Figure 4. Human microglia follow defined developmental trajectories and acquire human brain environment-dependent signatures in vivo.

(A) Schematic showing the experimental design. Following EMP colonization, neuro-immune organoids were transplanted into immunocompromised mice, harvested at 6, 11 and 24 weeks post transplantation (wpt) using FACS and subsequently processed for scRNAseq. (B) UMAP plot of 4,322 tdT+ cells from a total of 7 animals at 3 time points profiled that passed quality selection criteria; n_6wpt=2, n_11wpt=3 and n_24wpt=2. (C) Trajectory interference identifies 3 cellular trajectories that reflect a transition from early to late time points during hMG development. (D) Heatmap showing significant overlap of pseudo-temporal genes with microglial genes that change during mouse microglia development ⁴¹ (E) Pseudo-temporal genes show significant overlap with genes that define human fetal microglia development ^31,35,42. (F) UMAP plot showing integrative analysis of fetal human microglia from 9 to 18 gestational weeks ³¹ with hMG from 6 to 24 wpt. (G) Feature plots showing the expression of a human microglia-specific gene set that defines the developmental transition to an immune-sensing microglia state. (H) Heatmap showing differentially expressed genes between 6, 11 and 24 wpt. (I) Feature and violin plots showing expression of key microglia genes CX3CR1 and P2RY12 that are upregulated during hMG development in vivo. (J) Bar plot and dot plot showing expression and relative abundance of microglia-specific sensome genes (Hickman et al.). (K) Heatmap showing acquisition of human brain environment dependent and mature human microglia signatures ^12,66 between 11 to 24 wpt. See also Figure S7, S8 and S9.

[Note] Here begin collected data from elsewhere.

-- ==== Sys2Proof/Laws/State.lean ====
section
/-! SUPPORT. What each named update of the state leaves: one lemma for each field that it does not change, and the value of the
field that it does. -/
namespace Sys2Proof.Laws
open Sys2Proof Sys2Proof.Machine

/-! ### setWave -/

@[simp] theorem setWave_mem (s : State) (w : Wave) : (s.setWave w).mem = s.mem := rfl
@[simp] theorem setWave_poison (s : State) (w : Wave) : (s.setWave w).poison = s.poison := rfl
@[simp] theorem setWave_nodes (s : State) (w : Wave) : (s.setWave w).nodes = s.nodes := rfl
@[simp] theorem setWave_ctxs (s : State) (w : Wave) : (s.setWave w).ctxs = s.ctxs := rfl
@[simp] theorem setWave_placed (s : State) (w : Wave) : (s.setWave w).placed = s.placed := rfl
@[simp] theorem setWave_launches (s : State) (w : Wave) : (s.setWave w).launches = s.launches := rfl
@[simp] theorem setWave_teams (s : State) (w : Wave) : (s.setWave w).teams = s.teams := rfl
@[simp] theorem setWave_streams (s : State) (w : Wave) : (s.setWave w).streams = s.streams := rfl
@[simp] theorem setWave_cores (s : State) (w : Wave) : (s.setWave w).cores = s.cores := rfl
@[simp] theorem setWave_packets (s : State) (w : Wave) : (s.setWave w).packets = s.packets := rfl
@[simp] theorem setWave_deadStreams (s : State) (w : Wave) : (s.setWave w).deadStreams = s.deadStreams := rfl
@[simp] theorem setWave_deliveries (s : State) (w : Wave) : (s.setWave w).deliveries = s.deliveries := rfl
@[simp] theorem setWave_barriers (s : State) (w : Wave) : (s.setWave w).barriers = s.barriers := rfl
@[simp] theorem setWave_arrivals (s : State) (w : Wave) : (s.setWave w).arrivals = s.arrivals := rfl
@[simp] theorem setWave_shoots (s : State) (w : Wave) : (s.setWave w).shoots = s.shoots := rfl
@[simp] theorem setWave_saves (s : State) (w : Wave) : (s.setWave w).saves = s.saves := rfl
@[simp] theorem setWave_gangRoot (s : State) (w : Wave) : (s.setWave w).gangRoot = s.gangRoot := rfl
@[simp] theorem setWave_replies (s : State) (w : Wave) : (s.setWave w).replies = s.replies := rfl
@[simp] theorem setWave_time (s : State) (w : Wave) : (s.setWave w).time = s.time := rfl
@[simp] theorem setWave_freeCtr (s : State) (w : Wave) : (s.setWave w).freeCtr = s.freeCtr := rfl
@[simp] theorem setWave_nextNum (s : State) (w : Wave) : (s.setWave w).nextNum = s.nextNum := rfl
@[simp] theorem setWave_cur (s : State) (w : Wave) : (s.setWave w).cur = s.cur := rfl
@[simp] theorem setWave_agenda (s : State) (w : Wave) : (s.setWave w).agenda = s.agenda := rfl
@[simp] theorem setWave_queue (s : State) (w : Wave) : (s.setWave w).queue = s.queue := rfl
@[simp] theorem setWave_answers (s : State) (w : Wave) : (s.setWave w).answers = s.answers := rfl
@[simp] theorem setWave_stuck (s : State) (w : Wave) : (s.setWave w).stuck = s.stuck := rfl

/-! ### modWave -/

@[simp] theorem modWave_mem (s : State) (r : WaveRef) (f : Wave → Wave) : (s.modWave r f).mem = s.mem := rfl
@[simp] theorem modWave_poison (s : State) (r : WaveRef) (f : Wave → Wave) : (s.modWave r f).poison = s.poison := rfl
@[simp] theorem modWave_nodes (s : State) (r : WaveRef) (f : Wave → Wave) : (s.modWave r f).nodes = s.nodes := rfl
@[simp] theorem modWave_ctxs (s : State) (r : WaveRef) (f : Wave → Wave) : (s.modWave r f).ctxs = s.ctxs := rfl
@[simp] theorem modWave_placed (s : State) (r : WaveRef) (f : Wave → Wave) : (s.modWave r f).placed = s.placed := rfl
@[simp] theorem modWave_launches (s : State) (r : WaveRef) (f : Wave → Wave) : (s.modWave r f).launches = s.launches := rfl
@[simp] theorem modWave_teams (s : State) (r : WaveRef) (f : Wave → Wave) : (s.modWave r f).teams = s.teams := rfl
@[simp] theorem modWave_streams (s : State) (r : WaveRef) (f : Wave → Wave) : (s.modWave r f).streams = s.streams := rfl
@[simp] theorem modWave_cores (s : State) (r : WaveRef) (f : Wave → Wave) : (s.modWave r f).cores = s.cores := rfl
@[simp] theorem modWave_packets (s : State) (r : WaveRef) (f : Wave → Wave) : (s.modWave r f).packets = s.packets := rfl
@[simp] theorem modWave_deadStreams (s : State) (r : WaveRef) (f : Wave → Wave) : (s.modWave r f).deadStreams = s.deadStreams := rfl
@[simp] theorem modWave_deliveries (s : State) (r : WaveRef) (f : Wave → Wave) : (s.modWave r f).deliveries = s.deliveries := rfl
@[simp] theorem modWave_barriers (s : State) (r : WaveRef) (f : Wave → Wave) : (s.modWave r f).barriers = s.barriers := rfl
@[simp] theorem modWave_arrivals (s : State) (r : WaveRef) (f : Wave → Wave) : (s.modWave r f).arrivals = s.arrivals := rfl
@[simp] theorem modWave_shoots (s : State) (r : WaveRef) (f : Wave → Wave) : (s.modWave r f).shoots = s.shoots := rfl
@[simp] theorem modWave_saves (s : State) (r : WaveRef) (f : Wave → Wave) : (s.modWave r f).saves = s.saves := rfl
@[simp] theorem modWave_gangRoot (s : State) (r : WaveRef) (f : Wave → Wave) : (s.modWave r f).gangRoot = s.gangRoot := rfl
@[simp] theorem modWave_replies (s : State) (r : WaveRef) (f : Wave → Wave) : (s.modWave r f).replies = s.replies := rfl
@[simp] theorem modWave_time (s : State) (r : WaveRef) (f : Wave → Wave) : (s.modWave r f).time = s.time := rfl
@[simp] theorem modWave_freeCtr (s : State) (r : WaveRef) (f : Wave → Wave) : (s.modWave r f).freeCtr = s.freeCtr := rfl
@[simp] theorem modWave_nextNum (s : State) (r : WaveRef) (f : Wave → Wave) : (s.modWave r f).nextNum = s.nextNum := rfl
@[simp] theorem modWave_cur (s : State) (r : WaveRef) (f : Wave → Wave) : (s.modWave r f).cur = s.cur := rfl
@[simp] theorem modWave_agenda (s : State) (r : WaveRef) (f : Wave → Wave) : (s.modWave r f).agenda = s.agenda := rfl
@[simp] theorem modWave_queue (s : State) (r : WaveRef) (f : Wave → Wave) : (s.modWave r f).queue = s.queue := rfl
@[simp] theorem modWave_answers (s : State) (r : WaveRef) (f : Wave → Wave) : (s.modWave r f).answers = s.answers := rfl
@[simp] theorem modWave_stuck (s : State) (r : WaveRef) (f : Wave → Wave) : (s.modWave r f).stuck = s.stuck := rfl
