theorem hadd2 (x : Option Ex) (m : Bool) (s : Bool) (r : Rm) (d : R7) (a : R7) (b : R7) : Statement (.hadd2 x m s r d a b) := by
  intro h
  exact of_word (x := x) (m := 0x30) (f := (b2n m * 8 + b2n s * 4 + r.code)) (d := d.toNat) (a := a.toNat) (b := b.toNat) rfl (by decide) (hp_lt m s r) d.isLt a.isLt b.isLt rfl rfl (by cases m <;> cases s <;> cases r <;> decide)
    rfl
    (fun w h1 h2 h3 h4 h5 => by delta decodeRow; rw [h1, h2, h3, h4, h5]; show Instr.hadd2 _ _ _ _ _ _ _ = _; simp only [ofNat_toNat7, ofNat_toNat4, hp_m, hp_s, hp_r])

theorem hmul2 (x : Option Ex) (m : Bool) (s : Bool) (r : Rm) (d : R7) (a : R7) (b : R7) : Statement (.hmul2 x m s r d a b) := by
  intro h
  exact of_word (x := x) (m := 0x31) (f := (b2n m * 8 + b2n s * 4 + r.code)) (d := d.toNat) (a := a.toNat) (b := b.toNat) rfl (by decide) (hp_lt m s r) d.isLt a.isLt b.isLt rfl rfl (by cases m <;> cases s <;> cases r <;> decide)
    rfl
    (fun w h1 h2 h3 h4 h5 => by delta decodeRow; rw [h1, h2, h3, h4, h5]; show Instr.hmul2 _ _ _ _ _ _ _ = _; simp only [ofNat_toNat7, ofNat_toNat4, hp_m, hp_s, hp_r])

theorem hfma2 (x : Option Ex) (m : Bool) (s : Bool) (r : Rm) (d : R7) (a : R7) (b : R7) : Statement (.hfma2 x m s r d a b) := by
  intro h
  exact of_word (x := x) (m := 0x32) (f := (b2n m * 8 + b2n s * 4 + r.code)) (d := d.toNat) (a := a.toNat) (b := b.toNat) rfl (by decide) (hp_lt m s r) d.isLt a.isLt b.isLt rfl rfl (by cases m <;> cases s <;> cases r <;> decide)
    rfl
    (fun w h1 h2 h3 h4 h5 => by delta decodeRow; rw [h1, h2, h3, h4, h5]; show Instr.hfma2 _ _ _ _ _ _ _ = _; simp only [ofNat_toNat7, ofNat_toNat4, hp_m, hp_s, hp_r])

theorem hmax2 (x : Option Ex) (m : Bool) (d : R7) (a : R7) (b : R7) : Statement (.hmax2 x m d a b) := by
  intro h
  exact of_word (x := x) (m := 0x33) (f := (b2n m * 8)) (d := d.toNat) (a := a.toNat) (b := b.toNat) rfl (by decide) (m8_lt m) d.isLt a.isLt b.isLt rfl rfl (by cases m <;> decide)
    rfl
    (fun w h1 h2 h3 h4 h5 => by delta decodeRow; rw [h1, h2, h3, h4, h5]; show Instr.hmax2 _ _ _ _ _ = _; simp only [ofNat_toNat7, ofNat_toNat4, m8_m])

theorem cvt (x : Option Ex) (s : Bool) (r : Rm) (d : R7) (a : R7) (dt : BitVec 4) (st : BitVec 3) : Statement (.cvt x s r d a dt st) := by
  intro h
  exact of_word (x := x) (m := 0x34) (f := (b2n s * 4 + r.code)) (d := d.toNat) (a := a.toNat) (b := (dt.toNat * 8 + st.toNat)) rfl (by decide) (fp_lt16 s r) d.isLt a.isLt (cvt_lt dt st) rfl rfl (by cases s <;> cases r <;> decide)
    rfl
    (fun w h1 h2 h3 h4 h5 => by delta decodeRow; rw [h1, h2, h3, h4, h5]; show Instr.cvt _ _ _ _ _ _ _ = _; simp only [ofNat_toNat7, ofNat_toNat4, fp_s, fp_r, cvt_dt, cvt_st])

theorem cvtq (x : Option Ex) (e : Bool) (s : Bool) (r : Rm) (d : R7) (a : R7) (t : R7) : Statement (.cvtq x e s r d a t) := by
  intro h
  exact of_word (x := x) (m := 0x35) (f := (b2n e * 8 + b2n s * 4 + r.code)) (d := d.toNat) (a := a.toNat) (b := t.toNat) rfl (by decide) (hp_lt e s r) d.isLt a.isLt t.isLt rfl rfl (by cases e <;> cases s <;> cases r <;> decide)
    rfl
    (fun w h1 h2 h3 h4 h5 => by delta decodeRow; rw [h1, h2, h3, h4, h5]; show Instr.cvtq _ _ _ _ _ _ _ = _; simp only [ofNat_toNat7, ofNat_toNat4, hp_m, hp_s, hp_r])

theorem frnd (x : Option Ex) (r : Rm) (d : R7) (a : R7) : Statement (.frnd x r d a) := by
  intro h
  exact of_word (x := x) (m := 0x36) (f := (r.code)) (d := d.toNat) (a := a.toNat) (b := 116) rfl (by decide) (rm_lt r) d.isLt a.isLt (by decide) rfl rfl (by cases r <;> decide)
    rfl
    (fun w h1 h2 h3 h4 h5 => by delta decodeRow; rw [h1, h2, h3, h4, h5]; show Instr.frnd _ _ _ _ = _; simp only [ofNat_toNat7, ofNat_toNat4, rm_r])

theorem icmp (x : Option Ex) (q : ICond) (d : R7) (a : R7) (b : R7) : Statement (.icmp x q d a b) := by
  intro h
  exact of_word (x := x) (m := 0x38) (f := (q.code)) (d := d.toNat) (a := a.toNat) (b := b.toNat) rfl (by decide) (by cases q <;> decide) d.isLt a.isLt b.isLt rfl rfl (by cases q <;> decide)
    rfl
    (fun w h1 h2 h3 h4 h5 => by delta decodeRow; rw [h1, h2, h3, h4, h5]; show Instr.icmp _ _ _ _ _ = _; simp only [ofNat_toNat7, ofNat_toNat4, ic_q])

theorem fcmp (x : Option Ex) (q : FCond) (d : R7) (a : R7) (b : R7) : Statement (.fcmp x q d a b) := by
  intro h
  exact of_word (x := x) (m := 0x39) (f := (q.code)) (d := d.toNat) (a := a.toNat) (b := b.toNat) rfl (by decide) (by cases q <;> decide) d.isLt a.isLt b.isLt rfl rfl (by cases q <;> decide)
    rfl
    (fun w h1 h2 h3 h4 h5 => by delta decodeRow; rw [h1, h2, h3, h4, h5]; show Instr.fcmp _ _ _ _ _ = _; simp only [ofNat_toNat7, ofNat_toNat4, fc_q])

theorem pset (x : Option Ex) (q : POp) (d : R7) (a : R7) (b : R7) : Statement (.pset x q d a b) := by
  intro h
  exact of_word (x := x) (m := 0x3A) (f := (q.code)) (d := d.toNat) (a := a.toNat) (b := b.toNat) rfl (by decide) (by cases q <;> decide) d.isLt a.isLt b.isLt rfl rfl (by cases q <;> decide)
    rfl
    (fun w h1 h2 h3 h4 h5 => by delta decodeRow; rw [h1, h2, h3, h4, h5]; show Instr.pset _ _ _ _ _ = _; simp only [ofNat_toNat7, ofNat_toNat4, po_q])

theorem pmovGet (x : Option Ex) (d : R7) : Statement (.pmovGet x d) := by
  intro h
  exact of_word (x := x) (m := 0x3B) (f := 0) (d := d.toNat) (a := 116) (b := 116) rfl (by decide) (by decide) d.isLt (by decide) (by decide) rfl rfl rfl
    rfl
    (fun w h1 h2 h3 h4 h5 => by delta decodeRow; rw [h1, h2, h3, h4, h5]; show Instr.pmovGet _ _ = _; simp only [ofNat_toNat7, ofNat_toNat4])

theorem pmovSet (x : Option Ex) (a : R7) : Statement (.pmovSet x a) := by
  intro h
  exact of_word (x := x) (m := 0x3B) (f := 1) (d := 116) (a := a.toNat) (b := 116) rfl (by decide) (by decide) (by decide) a.isLt (by decide) rfl rfl rfl
    rfl
    (fun w h1 h2 h3 h4 h5 => by delta decodeRow; rw [h1, h2, h3, h4, h5]; show Instr.pmovSet _ _ = _; simp only [ofNat_toNat7, ofNat_toNat4])

theorem sel (x : Option Ex) (n : Bool) (p : BitVec 3) (d : R7) (a : R7) (b : R7) : Statement (.sel x n p d a b) := by
  intro h
  exact of_word (x := x) (m := 0x3C) (f := (b2n n * 8 + p.toNat)) (d := d.toNat) (a := a.toNat) (b := b.toNat) rfl (by decide) (np_lt n p) d.isLt a.isLt b.isLt rfl rfl rfl
    rfl
    (fun w h1 h2 h3 h4 h5 => by delta decodeRow; rw [h1, h2, h3, h4, h5]; show Instr.sel _ _ _ _ _ _ = _; simp only [ofNat_toNat7, ofNat_toNat4, np_n, np_p])

theorem mov (x : Option Ex) (d : R7) (a : R7) : Statement (.mov x d a) := by
  intro h
  exact of_word (x := x) (m := 0x3D) (f := 0) (d := d.toNat) (a := a.toNat) (b := 116) rfl (by decide) (by decide) d.isLt a.isLt (by decide) rfl rfl rfl
    rfl
    (fun w h1 h2 h3 h4 h5 => by delta decodeRow; rw [h1, h2, h3, h4, h5]; show Instr.mov _ _ _ = _; simp only [ofNat_toNat7, ofNat_toNat4])

theorem movk (x : Option Ex) (d : R7) (a : R7) (i : R7) : Statement (.movk x d a i) := by
  intro h
  exact of_word (x := x) (m := 0x3E) (f := 0) (d := d.toNat) (a := a.toNat) (b := i.toNat) rfl (by decide) (by decide) d.isLt a.isLt i.isLt rfl rfl rfl
    rfl
    (fun w h1 h2 h3 h4 h5 => by delta decodeRow; rw [h1, h2, h3, h4, h5]; show Instr.movk _ _ _ _ = _; simp only [ofNat_toNat7, ofNat_toNat4])

theorem ldi (x : Option Ex) (d : R7) (i : R7) : Statement (.ldi x d i) := by
  intro h
  exact of_word (x := x) (m := 0x3F) (f := 0) (d := d.toNat) (a := 116) (b := i.toNat) rfl (by decide) (by decide) d.isLt (by decide) i.isLt rfl rfl rfl
    rfl
    (fun w h1 h2 h3 h4 h5 => by delta decodeRow; rw [h1, h2, h3, h4, h5]; show Instr.ldi _ _ _ = _; simp only [ofNat_toNat7, ofNat_toNat4])

theorem ldiHi (x : Option Ex) (d : R7) (i : R7) : Statement (.ldiHi x d i) := by
  intro h
  exact of_word (x := x) (m := 0x3F) (f := 1) (d := d.toNat) (a := 116) (b := i.toNat) rfl (by decide) (by decide) d.isLt (by decide) i.isLt rfl rfl rfl
    rfl
    (fun w h1 h2 h3 h4 h5 => by delta decodeRow; rw [h1, h2, h3, h4, h5]; show Instr.ldiHi _ _ _ = _; simp only [ofNat_toNat7, ofNat_toNat4])

theorem shfl (x : Option Ex) (l : BitVec 4) (d : R7) (a : R7) (b : R7) : Statement (.shfl x l d a b) := by
  intro h
  exact of_word (x := x) (m := 0x40) (f := l.toNat) (d := d.toNat) (a := a.toNat) (b := b.toNat) rfl (by decide) (l.isLt) d.isLt a.isLt b.isLt rfl rfl rfl
    rfl
    (fun w h1 h2 h3 h4 h5 => by delta decodeRow; rw [h1, h2, h3, h4, h5]; show Instr.shfl _ _ _ _ _ = _; simp only [ofNat_toNat7, ofNat_toNat4])

theorem shflx (x : Option Ex) (l : BitVec 4) (d : R7) (a : R7) (b : R7) : Statement (.shflx x l d a b) := by
  intro h
  exact of_word (x := x) (m := 0x41) (f := l.toNat) (d := d.toNat) (a := a.toNat) (b := b.toNat) rfl (by decide) (l.isLt) d.isLt a.isLt b.isLt rfl rfl rfl
    rfl
    (fun w h1 h2 h3 h4 h5 => by delta decodeRow; rw [h1, h2, h3, h4, h5]; show Instr.shflx _ _ _ _ _ = _; simp only [ofNat_toNat7, ofNat_toNat4])

theorem vote (x : Option Ex) (l : BitVec 4) (d : R7) (a : R7) : Statement (.vote x l d a) := by
  intro h
  exact of_word (x := x) (m := 0x42) (f := l.toNat) (d := d.toNat) (a := a.toNat) (b := 116) rfl (by decide) (l.isLt) d.isLt a.isLt (by decide) rfl rfl rfl
    rfl
    (fun w h1 h2 h3 h4 h5 => by delta decodeRow; rw [h1, h2, h3, h4, h5]; show Instr.vote _ _ _ _ = _; simp only [ofNat_toNat7, ofNat_toNat4])

theorem redux (x : Option Ex) (l : BitVec 4) (d : R7) (a : R7) (b : R7) : Statement (.redux x l d a b) := by
  intro h
  exact of_word (x := x) (m := 0x43) (f := l.toNat) (d := d.toNat) (a := a.toNat) (b := b.toNat) rfl (by decide) (l.isLt) d.isLt a.isLt b.isLt rfl rfl rfl
    rfl
    (fun w h1 h2 h3 h4 h5 => by delta decodeRow; rw [h1, h2, h3, h4, h5]; show Instr.redux _ _ _ _ _ = _; simp only [ofNat_toNat7, ofNat_toNat4])

theorem scan (x : Option Ex) (l : BitVec 4) (d : R7) (a : R7) : Statement (.scan x l d a) := by
  intro h
  exact of_word (x := x) (m := 0x44) (f := l.toNat) (d := d.toNat) (a := a.toNat) (b := 116) rfl (by decide) (l.isLt) d.isLt a.isLt (by decide) rfl rfl rfl
    rfl
    (fun w h1 h2 h3 h4 h5 => by delta decodeRow; rw [h1, h2, h3, h4, h5]; show Instr.scan _ _ _ _ = _; simp only [ofNat_toNat7, ofNat_toNat4])

theorem rbal (x : Option Ex) (l : BitVec 4) (d : R7) (a : R7) (b : R7) : Statement (.rbal x l d a b) := by
  intro h
  exact of_word (x := x) (m := 0x45) (f := l.toNat) (d := d.toNat) (a := a.toNat) (b := b.toNat) rfl (by decide) (l.isLt) d.isLt a.isLt b.isLt rfl rfl rfl
    rfl
    (fun w h1 h2 h3 h4 h5 => by delta decodeRow; rw [h1, h2, h3, h4, h5]; show Instr.rbal _ _ _ _ _ = _; simp only [ofNat_toNat7, ofNat_toNat4])

theorem bin (x : Option Ex) (l : BitVec 4) (d : R7) (a : R7) (b : R7) : Statement (.bin x l d a b) := by
  intro h
  exact of_word (x := x) (m := 0x46) (f := l.toNat) (d := d.toNat) (a := a.toNat) (b := b.toNat) rfl (by decide) (l.isLt) d.isLt a.isLt b.isLt rfl rfl rfl
    rfl
    (fun w h1 h2 h3 h4 h5 => by delta decodeRow; rw [h1, h2, h3, h4, h5]; show Instr.bin _ _ _ _ _ = _; simp only [ofNat_toNat7, ofNat_toNat4])

theorem mrg (x : Option Ex) (l : BitVec 4) (d : R7) (a : R7) (b : R7) : Statement (.mrg x l d a b) := by
  intro h
  exact of_word (x := x) (m := 0x47) (f := l.toNat) (d := d.toNat) (a := a.toNat) (b := b.toNat) rfl (by decide) (l.isLt) d.isLt a.isLt b.isLt rfl rfl rfl
    rfl
    (fun w h1 h2 h3 h4 h5 => by delta decodeRow; rw [h1, h2, h3, h4, h5]; show Instr.mrg _ _ _ _ _ = _; simp only [ofNat_toNat7, ofNat_toNat4])

theorem sortk (x : Option Ex) (l : BitVec 4) (d : R7) (a : R7) : Statement (.sortk x l d a) := by
  intro h
  exact of_word (x := x) (m := 0x48) (f := l.toNat) (d := d.toNat) (a := a.toNat) (b := 116) rfl (by decide) (l.isLt) d.isLt a.isLt (by decide) rfl rfl rfl
    rfl
    (fun w h1 h2 h3 h4 h5 => by delta decodeRow; rw [h1, h2, h3, h4, h5]; show Instr.sortk _ _ _ _ = _; simp only [ofNat_toNat7, ofNat_toNat4])

theorem brx (x : Option Ex) (a : R7) : Statement (.brx x a) := by
  intro h
  exact of_word (x := x) (m := 0x4E) (f := 0) (d := 116) (a := a.toNat) (b := 116) rfl (by decide) (by decide) (by decide) a.isLt (by decide) rfl rfl rfl
    rfl
    (fun w h1 h2 h3 h4 h5 => by delta decodeRow; rw [h1, h2, h3, h4, h5]; show Instr.brx _ _ = _; simp only [ofNat_toNat7, ofNat_toNat4])

theorem ret (x : Option Ex) (a : R7) : Statement (.ret x a) := by
  intro h
  exact of_word (x := x) (m := 0x4E) (f := 1) (d := 116) (a := a.toNat) (b := 116) rfl (by decide) (by decide) (by decide) a.isLt (by decide) rfl rfl rfl
    rfl
    (fun w h1 h2 h3 h4 h5 => by delta decodeRow; rw [h1, h2, h3, h4, h5]; show Instr.ret _ _ = _; simp only [ofNat_toNat7, ofNat_toNat4])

To further assess to what degree the human brain environment contributes to instructing human-specific microglia identity, we compared the transcriptomic signatures gained in hPSC-derived microglia under human and mouse brain environmental conditions. Here, single cell transcriptomic profiles obtained from hPSC-derived microglia following xenotransplantation into the mouse brain (xMG) were contrasted with the transcriptomic profiles obtained from our hMG in vascularized human brain organoid grafts at 24 wpt (Figure S9A and B). We performed weighted gene co-expression network analysis (WGCNA) on the 2 datasets and identified 5 major modules of co-expressed genes (Figure S9C and D). Interestingly, the hMG-associated module MEturquiose showed a highly significant and exclusive enrichment for human-specific microglia genes ⁴⁶, whereas the xMG-associated module MEblue showed a significant but weak enrichment for genes associated with both human- and mouse-specific microglia identity (Figure S9E). MEturquoise contained several hub genes previously reported to be specific to microglia from human and large mammals such as the solute carrier SLC8A1, the v-set and immunoglobin domain containing protein encoded by VSIG4 and the interleukin-1 receptor-associated kinase 3 encoded by IRAK3. In line with our analysis, these genes were highly expressed by a large fraction of hMG, but only by a few xMG at 24 wpt (Figure S9F and G). On the other hand, mouse-specific microglia genes present in the xMG-associated module MEblue such as LY6E and TPI1 were highly expressed by xMG, but almost absent from hMG (Figure S9H). These observations suggest that the human-specific microglia signature gained in our system is likely the result of the interaction between hMG and the human brain-like in vivo environment.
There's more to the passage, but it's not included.